**Instructions to follow**
Report the number of lines holding "byte" in the material below, and nothing more.

------------------------

/-! ### Finup personas -/

/-- R579 to R583: RUN 1 in READY arms the persona's channels or sets ARM_FAIL; RUN 0 of the only running persona ends its job;
SOFT_TRIG starts a page: the loaded buffer prints, or the same again with REPRINT, RB_WR of the printing buffer covers the
page and the delays are latched; inside a page it only sets TRIG_MISS. -/
def Obligations.PersonasRunPages : Prop :=
  ∀ (p : Persona) (s : State), personaPort s p = true → s.superseded noTarget = false → s.startSuperseded .job = false →
    ((s.persona p).run = false → s.dev = .ready → ∀ (t : State) (k : Nat), t = idleSwaps (runReset s p) →
      k = armCheckOf t ((enabledChs t).filter (fun c => personaOf c == p)) p →
      (k ≠ 0 → Gives (.finupRun p) s fun u => u.persona p = { s.persona p with
          run := false, latched := (s.persona p).latched ||| 256 } ∧ u.rd E.armCheck = k ∧ u.dev = .ready ∧
        u.sent = s.sent ∧ SameBut s u [rowKey E.armCheck 0 0]) ∧
      (k = 0 → Gives (.finupRun p) s fun u => u.dev = .armed ∧ (u.persona p).run = true ∧ (u.persona p).starts = [] ∧
        u.rd E.armCheck = 0 ∧ u.rd E.cmdLast = 2 ^ 40 ∧ ∀ x, u.byte x = t.byte x)) ∧
    ((s.persona p).run = true → s.busyJob = true → otherRuns s p = false → Gives (.finupStop p) s fun u =>
      u.dev = .ready ∧ (u.persona p).run = false ∧ (u.persona p).inPage = false ∧ (∀ c, (u.chan c).locked = []) ∧
      u.rd E.cmdLast = 4 * 2 ^ 40 ∧ u.rd E.cmdResult = 0 ∧ u.rd E.speedReq = 0 ∧ ∀ x, u.byte x = s.byte x) ∧
    ((s.persona p).run = true → s.busyJob = true → s.noLocks = false → (s.persona p).inPage = true →
      exec (.softTrig p) s = .next ((s.setPersona p { s.persona p with
        latched := (s.persona p).latched ||| 2 }).withStale true)) ∧
    ∀ b : Nat, (s.persona p).run = true → s.busyJob = true → s.noLocks = false → (s.persona p).inPage = false →
      (s.persona p).printBuf ≤ 1 → pWord s p 8 ≠ 0 →
      b = (if (s.persona p).loadReady then 1 - (s.persona p).printBuf else (s.persona p).printBuf) →
      Gives (.softTrig p) s fun u => u.dev = .printing ∧ (u.persona p).inPage = true ∧ (u.persona p).printBuf = b ∧
        (u.persona p).loadReady = false ∧ (u.persona p).starts.length = (s.persona p).starts.length + 1 ∧
        (u.persona p).startCount = s.rd E.encCount p ∧ u.rd E.rbWr (2 * p + b) = ((s.persona p).starts.length + 1) * pWord s p 8 ∧
        (u.persona p).latched = (if (s.persona p).loadReady then (s.persona p).latched else (s.persona p).latched ||| 32) ∧
        (∀ i, i < 32 → aget 0 i (u.persona p).delays = pWord s p (0x20 + i)) ∧
        (u.persona p).landOn = (bit (pWord s p 0x17) 0 && s.obs.active == p.val) ∧ u.faultQ = s.faultQ ∧
        ∀ x, u.byte x = s.byte x
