-- ==== Sys2Proof/Laws/State.lean ====
section
/-!
SUPPORT. What each operation on the state leaves as it was, one lemma for each field and each reading of the state, and
what is read after a write.
-/
namespace Sys2Proof.Machine

variable (s : State)
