-- ==== Sys2Proof/Laws/KeepsLoops.lean ====
section
/-!
SUPPORT. What the operations of Loops.lean keep (`Keeps`).
-/
namespace Sys2Proof.Machine

variable {s0 s : State}

theorem fitWord_keeps (x : Int) (hk : Keeps s0 s) : Keeps s0 (fitWord s x).2 := by
  unfold fitWord
  repeat' first
    | with_reducible assumption
    | with_reducible apply State.draw_keeps
    | intro st
    | lift_lets
    | split

theorem heaterForce_keeps (c : Nat) (hk : Keeps s0 s) : Keeps s0 (heaterForce s c) := by
  unfold heaterForce
  repeat' first
    | with_reducible assumption
    | with_reducible apply State.setLoop_keeps
    | with_reducible apply State.wr_keeps
    | with_reducible apply heaterStart_keeps
    | (intro st; refine Keeps.cut (s0 := s0) (s := st) ?_ (fun hst => ?_); (on_goal 1 => simp only [st]); (on_goal 2 => clear_value st))
    | intro st
    | lift_lets
    | split

theorem outputStage_keeps (l : Nat) (y top : Int) (hk : Keeps s0 s) : Keeps s0 (outputStage s l y top).st := by
  unfold outputStage
  repeat' first
    | with_reducible assumption

theorem chainInput_keeps (l : Nat) (b : Bool) (hk : Keeps s0 s) : Keeps s0 (chainInput s l b).2 := by
  unfold chainInput
  repeat' first
    | with_reducible assumption
    | with_reducible apply State.wr_keeps
    | with_reducible apply fitWord_keeps
    | intro st
    | lift_lets
    | split

theorem evalChain_keeps (l : Nat) (b : Bool) (x : Int) (hk : Keeps s0 s) : Keeps s0 (evalChain s l b x).2 := by
  unfold evalChain
  repeat' first
    | with_reducible assumption
    | with_reducible apply latheWork_keeps
    | with_reducible apply noteSaturation_keeps
    | with_reducible apply runChain_keeps

theorem deliver_keeps (l : Nat) (u : Int) (hk : Keeps s0 s) : Keeps s0 (deliver s l u) := by
  unfold deliver
  repeat' first
    | with_reducible assumption
    | with_reducible apply State.wr_keeps
    | (intro st; refine Keeps.cut (s0 := s0) (s := st) ?_ (fun hst => ?_); (on_goal 1 => simp only [st]); (on_goal 2 => clear_value st))
    | intro st
    | lift_lets
    | split

theorem finishSample_keeps (g : Stage) (l : Nat) (switching : Bool) (hk : Keeps s0 g.st) :
    Keeps s0 (finishSample g l switching) := by
  unfold finishSample
  dsimp only
  split <;> repeat' first
    | exact hk
    | with_reducible apply State.setLoop_keeps
    | with_reducible apply deliver_keeps
    | with_reducible apply State.wr_keeps

theorem switchChain_keeps (l : Nat) (hk : Keeps s0 s) : Keeps s0 (switchChain s l) := by
  unfold switchChain
  repeat' first
    | with_reducible assumption
    | with_reducible apply State.wr_keeps
    | with_reducible apply State.setLoop_keeps
    | with_reducible apply setHistory_keeps
    | with_reducible apply fitWord_keeps

theorem activeSample_keeps (l : Nat) (top : Int) (hk : Keeps s0 s) : Keeps s0 (activeSample s l top).st := by
  unfold activeSample
  try dsimp only
  repeat' first
    | with_reducible assumption
    | with_reducible apply State.wr_keeps
    | with_reducible apply State.setLoop_keeps
    | with_reducible apply latheReport_keeps
    | with_reducible apply setHistory_keeps
    | with_reducible apply fitWord_keeps
    | with_reducible apply outputStage_keeps
    | with_reducible apply chainInput_keeps
    | with_reducible apply evalChain_keeps
    | with_reducible apply switchChain_keeps
    | with_reducible apply takeHandover_keeps
    | with_reducible refine Keeps.foldl _ (fun _ _ _ => ?_) ?_
    | split

theorem setCeil_keeps (l : Nat) (hit : Bool) (hk : Keeps s0 s) : Keeps s0 (setCeil s l hit) := by
  unfold setCeil
  repeat' first
    | with_reducible assumption
    | with_reducible apply State.setChan_keeps
    | intro st
    | lift_lets
    | split

theorem sampleLoop_keeps (l : Nat) (hk : Keeps s0 s) : Keeps s0 (sampleLoop l s) := by
  unfold sampleLoop
  repeat' first
    | with_reducible assumption
    | with_reducible apply State.setLoop_keeps
    | with_reducible apply logSample_keeps
    | with_reducible apply noteStill_keeps
    | with_reducible apply holdSample_keeps
    | with_reducible apply heaterForce_keeps
    | with_reducible apply deliver_keeps
    | with_reducible apply finishSample_keeps
    | with_reducible apply activeSample_keeps
    | with_reducible apply setCeil_keeps
    | (intro st; refine Keeps.cut (s0 := s0) (s := st) ?_ (fun hst => ?_); (on_goal 1 => simp only [st]); (on_goal 2 => clear_value st))
    | intro st
    | lift_lets
    | split

end Sys2Proof.Machine
end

------------------------

**Final answer**
3